─── Supplied entries ───
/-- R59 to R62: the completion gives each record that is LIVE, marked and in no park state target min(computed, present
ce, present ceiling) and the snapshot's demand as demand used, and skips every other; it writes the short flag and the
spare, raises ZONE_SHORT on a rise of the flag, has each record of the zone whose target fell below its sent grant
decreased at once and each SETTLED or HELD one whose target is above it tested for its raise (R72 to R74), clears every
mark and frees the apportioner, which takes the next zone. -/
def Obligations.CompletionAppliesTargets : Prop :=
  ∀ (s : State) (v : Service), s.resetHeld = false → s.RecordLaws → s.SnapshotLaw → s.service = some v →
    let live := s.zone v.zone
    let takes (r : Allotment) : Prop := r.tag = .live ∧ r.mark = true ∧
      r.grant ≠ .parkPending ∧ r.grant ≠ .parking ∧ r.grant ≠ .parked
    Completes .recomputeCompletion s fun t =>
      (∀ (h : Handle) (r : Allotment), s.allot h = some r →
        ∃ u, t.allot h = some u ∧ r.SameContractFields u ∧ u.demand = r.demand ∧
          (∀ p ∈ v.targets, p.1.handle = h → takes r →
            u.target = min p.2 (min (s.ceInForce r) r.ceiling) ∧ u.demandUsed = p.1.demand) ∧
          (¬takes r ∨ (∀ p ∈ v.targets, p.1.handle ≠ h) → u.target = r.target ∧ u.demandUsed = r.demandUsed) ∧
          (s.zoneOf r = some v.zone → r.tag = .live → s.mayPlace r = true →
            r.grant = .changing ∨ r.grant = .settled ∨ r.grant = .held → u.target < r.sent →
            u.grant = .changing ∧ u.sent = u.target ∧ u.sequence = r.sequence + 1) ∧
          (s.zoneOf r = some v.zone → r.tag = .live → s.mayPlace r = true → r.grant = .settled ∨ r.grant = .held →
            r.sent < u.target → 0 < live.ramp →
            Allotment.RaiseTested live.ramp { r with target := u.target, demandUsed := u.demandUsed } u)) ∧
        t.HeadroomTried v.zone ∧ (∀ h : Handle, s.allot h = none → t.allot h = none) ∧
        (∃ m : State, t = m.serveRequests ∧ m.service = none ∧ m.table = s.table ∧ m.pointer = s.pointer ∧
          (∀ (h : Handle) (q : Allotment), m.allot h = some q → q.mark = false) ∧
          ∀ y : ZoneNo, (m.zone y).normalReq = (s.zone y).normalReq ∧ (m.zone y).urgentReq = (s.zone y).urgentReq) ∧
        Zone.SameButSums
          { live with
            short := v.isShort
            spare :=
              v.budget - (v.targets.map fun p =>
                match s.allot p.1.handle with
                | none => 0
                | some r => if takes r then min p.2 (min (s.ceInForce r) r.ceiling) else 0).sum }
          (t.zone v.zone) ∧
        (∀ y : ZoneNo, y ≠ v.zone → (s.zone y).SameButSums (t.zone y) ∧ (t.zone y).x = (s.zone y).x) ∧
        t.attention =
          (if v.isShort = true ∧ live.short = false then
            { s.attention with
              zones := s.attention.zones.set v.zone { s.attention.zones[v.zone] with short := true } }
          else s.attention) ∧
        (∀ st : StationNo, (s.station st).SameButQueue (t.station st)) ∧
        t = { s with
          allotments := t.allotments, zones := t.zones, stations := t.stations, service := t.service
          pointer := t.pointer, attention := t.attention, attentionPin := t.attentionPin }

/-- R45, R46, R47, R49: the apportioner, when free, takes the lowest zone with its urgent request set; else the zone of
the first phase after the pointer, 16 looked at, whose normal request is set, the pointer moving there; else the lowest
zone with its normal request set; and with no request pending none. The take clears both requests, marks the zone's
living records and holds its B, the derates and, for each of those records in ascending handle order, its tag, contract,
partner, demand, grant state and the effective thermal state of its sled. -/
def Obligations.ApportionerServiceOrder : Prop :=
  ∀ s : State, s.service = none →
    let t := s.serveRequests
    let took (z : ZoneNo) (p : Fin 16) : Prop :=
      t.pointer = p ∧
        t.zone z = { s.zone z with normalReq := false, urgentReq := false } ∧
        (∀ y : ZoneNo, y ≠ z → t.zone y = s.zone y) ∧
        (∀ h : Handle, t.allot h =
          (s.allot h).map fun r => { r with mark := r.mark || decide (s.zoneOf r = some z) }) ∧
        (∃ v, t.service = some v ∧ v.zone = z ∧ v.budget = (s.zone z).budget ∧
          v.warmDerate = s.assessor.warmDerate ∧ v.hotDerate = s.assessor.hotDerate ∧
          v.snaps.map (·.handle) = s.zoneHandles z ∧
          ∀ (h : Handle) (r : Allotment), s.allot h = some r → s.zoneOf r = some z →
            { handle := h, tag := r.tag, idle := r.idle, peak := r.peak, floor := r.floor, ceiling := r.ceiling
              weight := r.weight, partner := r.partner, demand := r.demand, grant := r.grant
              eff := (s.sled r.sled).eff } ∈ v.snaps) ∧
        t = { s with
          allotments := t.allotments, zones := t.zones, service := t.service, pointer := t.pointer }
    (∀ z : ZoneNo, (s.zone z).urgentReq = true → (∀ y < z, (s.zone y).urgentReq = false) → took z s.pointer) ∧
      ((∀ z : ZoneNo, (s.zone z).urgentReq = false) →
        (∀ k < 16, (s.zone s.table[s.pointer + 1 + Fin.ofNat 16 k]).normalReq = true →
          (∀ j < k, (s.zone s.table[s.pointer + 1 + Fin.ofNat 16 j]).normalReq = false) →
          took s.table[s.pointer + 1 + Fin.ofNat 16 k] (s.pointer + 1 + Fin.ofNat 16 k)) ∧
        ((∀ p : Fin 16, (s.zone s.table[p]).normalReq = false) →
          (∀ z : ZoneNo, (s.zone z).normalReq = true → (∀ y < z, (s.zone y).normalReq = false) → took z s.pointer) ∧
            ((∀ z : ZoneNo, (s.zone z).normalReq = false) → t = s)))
───
# Activity
The answer should consist of all lines from the records above that hold the word "allotments".

# Answer for this exercise
          allotments := t.allotments, zones := t.zones, stations := t.stations, service := t.service
          allotments := t.allotments, zones := t.zones, service := t.service, pointer := t.pointer }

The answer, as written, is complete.